Saved entries:
/-- PPS carries phase alone: an edge is taken as a measurement where PPS is the source in use, and only there (02 R48). In a module that is no twin the twin
exchange has no effect; in a twin, once in 125 µs (log 93), it sends its message and leaves its offsets, and the disagreement of more than 50 ns for 1 s is recorded once outside the
leader (02 R63). Every 100 ms the temperature table moves the addend by the change of the compensation alone (02 R45). Without a valid BP1 or BP2 the gain compensation stands as it was,
and with one it follows the coefficients about 25 degC (10 R276). -/
def Obligations.TimeCompensation : Prop :=
  (∀ t off s, (s.onThyme fun h => { h with ppsAvail := true }).bestSource ≠ 4 →
    Does (.ppsInEdge t off) s { s with th := { s.th with ppsAvail := true } }) ∧
  (∀ t off s, (s.onThyme fun h => { h with ppsAvail := true }).bestSource = 4 → s.th.source = 4 → s.th.state = .locked → s.th.unlockRun < 15 →
    Answers (.ppsInEdge t off) s fun s' => s'.th.ppsAvail = true ∧ s'.th.source = 4 ∧ s'.th.offsets = (off :: s.th.offsets).take 8 ∧ s'.th.state = .locked ∧
      { s'.bare with th := {}, dl := {}, freeIdx := 0 } = { s.bare with th := {}, dl := {}, freeIdx := 0 }) ∧
  (∀ t off edge s, s.isTwin = false → Idles (.twinTimeExchange t off edge) s) ∧
  (∀ t off edge s, s.isTwin = true → s.thymeRuns = true → (s.begin t).turnOpen 3 125000 0 = true →
    Sends (.twinTimeExchange t off edge) s { kind := .twinTime, port := 0, bytes := s.twinFrame 3 (s.tw.seqs.get 3 0) [] }) ∧
  (∀ t off edge s, s.isTwin = true → s.thymeRuns = true → (s.begin t).turnOpen 3 125000 0 = true →
    (s.onThyme fun h => { h with twinAvail := true }).bestSource ≠ 3 →
    Answers (.twinTimeExchange t off edge) s fun s' => s'.th.twinOffset = off ∧ s'.th.edgeOffset = edge ∧ s'.th.twinAvail = true ∧
      s'.th.state = s.th.state ∧ (s'.th.disagreeSince.isSome = true ↔ 12800 < (off - edge).natAbs) ∧
      { s'.bare with th := {}, tw := {} } = { s.bare with th := {}, tw := {} }) ∧
  (∀ t d s, s.th.disagreeSince = some d → d + sec 1 ≤ max s.now t → s.tw.role ≠ .leader →
    Does (.twinOffsetDisagreement t) s { s with th := { s.th with disagreeSince := none } }) ∧
  (∀ t temp s, s.thymeRuns = true → (s.begin t).turnOpen 1 (ms 100) 0 = true →
    Does (.temperatureCompensationUpdate t temp) s { s with th := { s.th with
      oscTemp := temp, compPpb := freqEntry s.acq.applied.freqTable temp
      addend := ((s.th.addend : Int) + (compAddend (freqEntry s.acq.applied.freqTable temp) - compAddend s.th.compPpb)).toNat } }) ∧
  (∀ t s, s.sageRuns = true → (s.begin t).turnOpen 2 (ms 100) 0 = true → qValid (s.tchan 0x410).quality = false → qValid (s.tchan 0x411).quality = false →
    Does (.converterCompensationUpdate t) s { s with acq := { s.acq with compLost := true } }) ∧
  (∀ t s, s.sageRuns = true → (s.begin t).turnOpen 2 (ms 100) 0 = true → qValid (s.tchan 0x410).quality = true →
    Answers (.converterCompensationUpdate t) s fun s' => s'.acq.compLost = false ∧
      (∀ i, i < 13 → s'.acq.compGain.get i 0 = s.acq.applied.gainTemp.get i 0 * ((s.tchan 0x410).value - 2500)) ∧
      { s'.bare with acq := {} } = { s.bare with acq := {} })

/-- PPS out rises once in a whole second, within its width, only while the time state is no worse than the squelch state, and falls when its configured width is over (02 R64). A once
pulse that is armed and due rises and is no longer armed, and its trailing edge stands the configured width after its start; a pulse in progress falls there (02 R65, R66). A second
arming replaces the first, one less than 1 ms ahead leaves none; arming a periodic output is answered BUSY and changes no output, and a nanosecond field of 10^9 or more INVALID
(02 R65; 17 R436; 00 R8). The oldest timestamp entry, 10 ms old, is dropped with a count, and the next stored entry carries loss-before (02 R69). A Pdelay_Req goes out on an enabled port, a
Sync of the boundary master with its Follow_Up due (02 R52, R53). A measured propagation delay is used and sent to its node, every 10 s (02 R60). -/
def Obligations.TimedOutputs : Prop :=
  (∀ t s, s.thymeRuns = true → timeRank s.th.state ≤ timeRank (timeOfCode s.cfg.pps.squelch) → s.th.ppsSecond ≠ some ((s.begin t).th.reading / 1000000000) →
    (s.begin t).th.reading % 1000000000 < ms s.cfg.pps.widthMs →
    Does (.ppsOutPulse t true) s { s with th := { s.th with ppsHigh := true, ppsSecond := some ((s.begin t).th.reading / 1000000000) } } ∧
    Sends (.ppsOutPulse t true) s { kind := .ppsOut, port := 0, bytes := [1] }) ∧
  (∀ t s, (timeRank (timeOfCode s.cfg.pps.squelch) < timeRank s.th.state ∨ s.th.ppsSecond = some ((s.begin t).th.reading / 1000000000) ∨
    ms s.cfg.pps.widthMs ≤ (s.begin t).th.reading % 1000000000) → Idles (.ppsOutPulse t true) s) ∧
  (∀ t n s, s.thymeRuns = true → s.th.ppsHigh = true → s.th.ppsSecond = some n → n * 1000000000 + ms s.cfg.pps.widthMs ≤ (s.begin t).th.reading → s.th.state = .locked →
    Does (.ppsOutPulse t false) s { s with th := { s.th with ppsHigh := false } } ∧
    Sends (.ppsOutPulse t false) s { kind := .ppsOut, port := 0, bytes := [0] }) ∧
  (∀ t (o : Fin 2) a s, s.thymeRuns = true → (s.th.tp.get (o.val + 1) {}).high = false → (s.th.tp.get (o.val + 1) {}).armedAt = some a → a ≤ (s.begin t).th.reading →
    Answers (.timedOutputPulse t o true) s fun s' => (s'.th.tp.get (o.val + 1) {}).high = true ∧ (s'.th.tp.get (o.val + 1) {}).armedAt = none ∧
      (s'.th.tp.get (o.val + 1) {}).fallAt = a + (s.tpCfg (o.val + 1)).width ∧
      (∀ k, k ≠ o.val + 1 → s'.th.tp.get k {} = s.th.tp.get k {}) ∧ { s'.bare with th := {} } = { s.bare with th := {} }) ∧
  (∀ t (o : Fin 2) a s, (s.th.tp.get (o.val + 1) {}).armedAt = some a → (s.begin t).th.reading < a → Idles (.timedOutputPulse t o true) s) ∧
  (∀ t (o : Fin 2) s, s.thymeRuns = true → (s.th.tp.get (o.val + 1) {}).high = true → (s.th.tp.get (o.val + 1) {}).fallAt ≤ (s.begin t).th.reading → s.th.state = .locked →
    Answers (.timedOutputPulse t o false) s fun s' => (s'.th.tp.get (o.val + 1) {}).high = false ∧
      wrapped s.cfg { kind := .timedPulse, port := o.val + 1, bytes := [if (s.tpCfg (o.val + 1)).low then 1 else 0] } ∈ s'.out ∧
      { s'.bare with th := {} } = { s.bare with th := {} }) ∧
  (∀ t m o a sub s, s.takes m → 1 ≤ o → o ≤ 2 → sub < 65536 → a.ok = true → (s.tpCfg o).mode ≠ 2 →
    (s.begin t).th.reading + 1000000 ≤ a.ns →
    Answers (.armPulse t m o a sub) s fun s' => (s'.th.tp.get o {}).armedAt = some a.ns ∧ (s'.th.tp.get o {}).armedSub = sub ∧
      { s'.bare with th := {}, nt := {} } = { s.bare with th := {}, nt := {} }) ∧
  (∀ t m o a sub s, s.takes m → 1 ≤ o → o ≤ 2 → sub < 65536 → a.ok = true → (s.tpCfg o).mode ≠ 2 →
    a.ns < (s.begin t).th.reading + 1000000 →
    Answers (.armPulse t m o a sub) s fun s' => (s'.th.tp.get o {}).armedAt = none ∧
      { s'.bare with th := {}, nt := {} } = { s.bare with th := {}, nt := {} }) ∧
  (∀ t m o a sub s, s.takes m → 1 ≤ o → o ≤ 2 → sub < 65536 → a.ok = true → (s.tpCfg o).mode = 2 →
    Answers (.armPulse t m o a sub) s fun s' => (s'.tele m.key).client.stored = cmdReply 0x0801 stBusy 0 [] ∧
      { s'.bare with nt := {} } = { s.bare with nt := {} }) ∧
  (∀ t m o a sub s, s.takes m → a.ok = false →
    Answers (.armPulse t m o a sub) s fun s' => (s'.tele m.key).client.stored = cmdReply 0x0801 stInvalid 0 [] ∧
      { s'.bare with nt := {} } = { s.bare with nt := {} }) ∧
  (∀ t (q : Fin 5) e r s, (s.th.queues.get (q.val + 1) {}).entries = e :: r → e.at_ + ms 10 ≤ (s.begin t).th.reading →
    Answers (.timestampEntryExpiry t q) s fun s' =>
      s'.th.queues.get (q.val + 1) {} = { s.th.queues.get (q.val + 1) {} with
        entries := r, expired := wrapInc (s.th.queues.get (q.val + 1) {}).expired, lossPending := true } ∧
      (∀ k, k ≠ q.val + 1 → s'.th.queues.get k {} = s.th.queues.get k {}) ∧ { s'.bare with th := {} } = { s.bare with th := {} }) ∧
  (∀ t (p : Fin 2) s, s.ptpRuns (p.val + 1) = false → ∀ k, Idles (.ptpMessageTransmit t p k) s) ∧
  (∀ t (p : Fin 2) s, s.ptpRuns (p.val + 1) = true →
    Answers (.ptpMessageTransmit t p .pdelayReq) s fun s' =>
      (s'.ptp (p.val + 1)).seqPdelay = ((s.ptp (p.val + 1)).seqPdelay + 1) % 65536 ∧
      wrapped s.cfg { kind := .ptp, port := p.val + 1, bytes := [2, s.cfg.ptp.domain] ++ octetsOf 2 (s.ptp (p.val + 1)).seqPdelay } ∈ s'.out ∧
      { s'.bare with th := {} } = { s.bare with th := {} }) ∧
  (∀ t (p : Fin 2) s, s.ptpRuns (p.val + 1) = true → s.ptpMaster (p.val + 1) = true →
    Answers (.ptpMessageTransmit t p .syncTwoStep) s fun s' =>
      (s'.ptp (p.val + 1)).followUpDue = some (ptpTag 0 (s.ptp (p.val + 1)).seqSync, max s.now t) ∧
      wrapped s.cfg { kind := .ptp, port := p.val + 1, bytes := [0, s.cfg.ptp.domain] ++ octetsOf 2 (s.ptp (p.val + 1)).seqSync } ∈ s'.out ∧
      { s'.bare with th := {} } = { s.bare with th := {} }) ∧
  (∀ t (n : Fin 128) d s, s.leads = true → s.ra.transmit = true → s.thymeRuns = true → (s.cfg.nodeEntry n.val).isSome = true →
    (s.begin t).turnOpen (0x100 + n.val) (sec 10) 0 = true → d < two32 →
    Answers (.propagationDelayMeasurement t n d) s fun s' =>
      s'.node n.val = { s.node n.val with propDelay := d, work := (s.node n.val).work ++ [{ code := 8, params := octetsOf 4 d }] } ∧
      (∀ k, k ≠ n.val → s'.node k = s.node k) ∧ { s'.bare with ra := {} } = { s.bare with ra := {} })

/-- The leader of a string whose transmitters are on, leading since before the segment, sends a beacon at the begin of a superframe in Run (03 R75, R94, R96): it opens with the frame type and the
string index, and carries the time block after them (02 R59; 04 R102). The management frame of a window, once in it, goes out to no node in an open contention window (03 R84); to a node it carries
the next addressed command with the next counter, which is then in flight (04 R106, R111), and it takes the acknowledgement bitmap along. A module that may not send
leaves everything else as it is. -/
def Obligations.RadioFrames : Prop :=
  (∀ t (c : Fin 4) s, s.pw.state = .run → (s.begin t).mayTransmit c.val 0 = true → (s.begin t).chanPhase c.val < 120000 →
    (s.rchan c.val).beaconIn ≠ some ((s.begin t).superframeOf c.val) →
    Answers (.beaconTransmit t c) s fun s' =>
      let k := (s.begin t).superframeOf c.val
      (s'.rchan c.val).superframe = some k ∧ (s'.rchan c.val).beaconIn = some k ∧
        (∃ e ∈ s'.out, e.kind = .beacon ∧ e.port = c.val ∧ e.bytes.take 2 = [0x11, s.cfg.string.index] ∧
          (e.bytes.drop 4).take 20 = (s.begin t).timeBlock c.val k) ∧ { s'.bare with ra := {} } = { s.bare with ra := {} }) ∧
  (∀ t (c : Fin 4) s, s.radioOn = false →
    Answers (.beaconTransmit t c) s fun s' => (s'.rchan c.val).superframe = some ((s.begin t).superframeOf c.val) ∧
      (s'.rchan c.val).beaconIn = (s.rchan c.val).beaconIn ∧ { s'.bare with ra := {} } = { s.bare with ra := {} }) ∧
  (∀ t (c : Fin 4) s, ((s.begin t).mayTransmit c.val mgmtBegin = false ∧ (s.isTwin = false ∨ s.leads = true) ∨ (s.begin t).chanPhase c.val < mgmtBegin ∨
      (s.rchan c.val).mgmtIn = some ((s.begin t).superframeOf c.val)) → Idles (.managementFrameTransmit t c) s) ∧
  (∀ t (c : Fin 4) s, (s.begin t).mayTransmit c.val mgmtBegin = true → (s.begin t).chanActive c.val = true → mgmtBegin ≤ (s.begin t).chanPhase c.val →
    (s.rchan c.val).mgmtIn ≠ some ((s.begin t).superframeOf c.val) → (s.begin t).contentionIn ((s.begin t).superframeOf c.val) = true →
    Answers (.managementFrameTransmit t c) s fun s' => s'.ra.nodes = s.ra.nodes ∧ (s'.rchan c.val).ackBitmap = 0 ∧
      (s'.rchan c.val).beaconAck = (s.rchan c.val).ackBitmap ∧ (s'.rchan c.val).mgmtIn = some ((s.begin t).superframeOf c.val) ∧
      (∃ e ∈ s'.out, e.kind = .management ∧ e.port = c.val ∧ e.bytes.take 4 = [0x31, s.cfg.string.index, 255, 1]) ∧
      { s'.bare with ra := {} } = { s.bare with ra := {} }) ∧
  (∀ t (c : Fin 4) n cmd rest s, (s.begin t).mayTransmit c.val mgmtBegin = true → (s.begin t).chanActive c.val = true → mgmtBegin ≤ (s.begin t).chanPhase c.val →
    (s.rchan c.val).mgmtIn ≠ some ((s.begin t).superframeOf c.val) → (s.begin t).contentionIn ((s.begin t).superframeOf c.val) = false → s.pw.haltedApp = false →
    s.nextNode c.val = some n → (s.node n).inflight = none → (s.node n).work = cmd :: rest → cmd.code ≠ 6 → cmd.code ≠ 9 →
    ¬ (cmd.code = 5 ∧ cmd.params.head? = some 2) →
    Answers (.managementFrameTransmit t c) s fun s' =>
      s'.node n = { s.node n with
        counter := (s.node n).counter + 1, work := rest,
        inflight := some { cmd := cmd, counter := (s.node n).counter + 1, sentAt := (s.begin t).superframeOf (n / 32) } } ∧
      (∀ j, j ≠ n → s'.node j = s.node j) ∧
      (∃ e ∈ s'.out, e.kind = .management ∧ e.port = c.val ∧ e.bytes.take 4 = [0x31, s.cfg.string.index, n, cmd.code]) ∧
      { s'.bare with ra := {} } = { s.bare with ra := {} })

### Task prompt
Of the entries above, repeat exactly the lines between the line with "Answers (.ppsInEdge t" and the line with "oscTemp := temp, compPpb", inclusive, and no others.

### Task response
    Answers (.ppsInEdge t off) s fun s' => s'.th.ppsAvail = true ∧ s'.th.source = 4 ∧ s'.th.offsets = (off :: s.th.offsets).take 8 ∧ s'.th.state = .locked ∧
      { s'.bare with th := {}, dl := {}, freeIdx := 0 } = { s.bare with th := {}, dl := {}, freeIdx := 0 }) ∧
  (∀ t off edge s, s.isTwin = false → Idles (.twinTimeExchange t off edge) s) ∧
  (∀ t off edge s, s.isTwin = true → s.thymeRuns = true → (s.begin t).turnOpen 3 125000 0 = true →
    Sends (.twinTimeExchange t off edge) s { kind := .twinTime, port := 0, bytes := s.twinFrame 3 (s.tw.seqs.get 3 0) [] }) ∧
  (∀ t off edge s, s.isTwin = true → s.thymeRuns = true → (s.begin t).turnOpen 3 125000 0 = true →
    (s.onThyme fun h => { h with twinAvail := true }).bestSource ≠ 3 →
    Answers (.twinTimeExchange t off edge) s fun s' => s'.th.twinOffset = off ∧ s'.th.edgeOffset = edge ∧ s'.th.twinAvail = true ∧
      s'.th.state = s.th.state ∧ (s'.th.disagreeSince.isSome = true ↔ 12800 < (off - edge).natAbs) ∧
      { s'.bare with th := {}, tw := {} } = { s.bare with th := {}, tw := {} }) ∧
  (∀ t d s, s.th.disagreeSince = some d → d + sec 1 ≤ max s.now t → s.tw.role ≠ .leader →
    Does (.twinOffsetDisagreement t) s { s with th := { s.th with disagreeSince := none } }) ∧
  (∀ t temp s, s.thymeRuns = true → (s.begin t).turnOpen 1 (ms 100) 0 = true →
    Does (.temperatureCompensationUpdate t temp) s { s with th := { s.th with
      oscTemp := temp, compPpb := freqEntry s.acq.applied.freqTable temp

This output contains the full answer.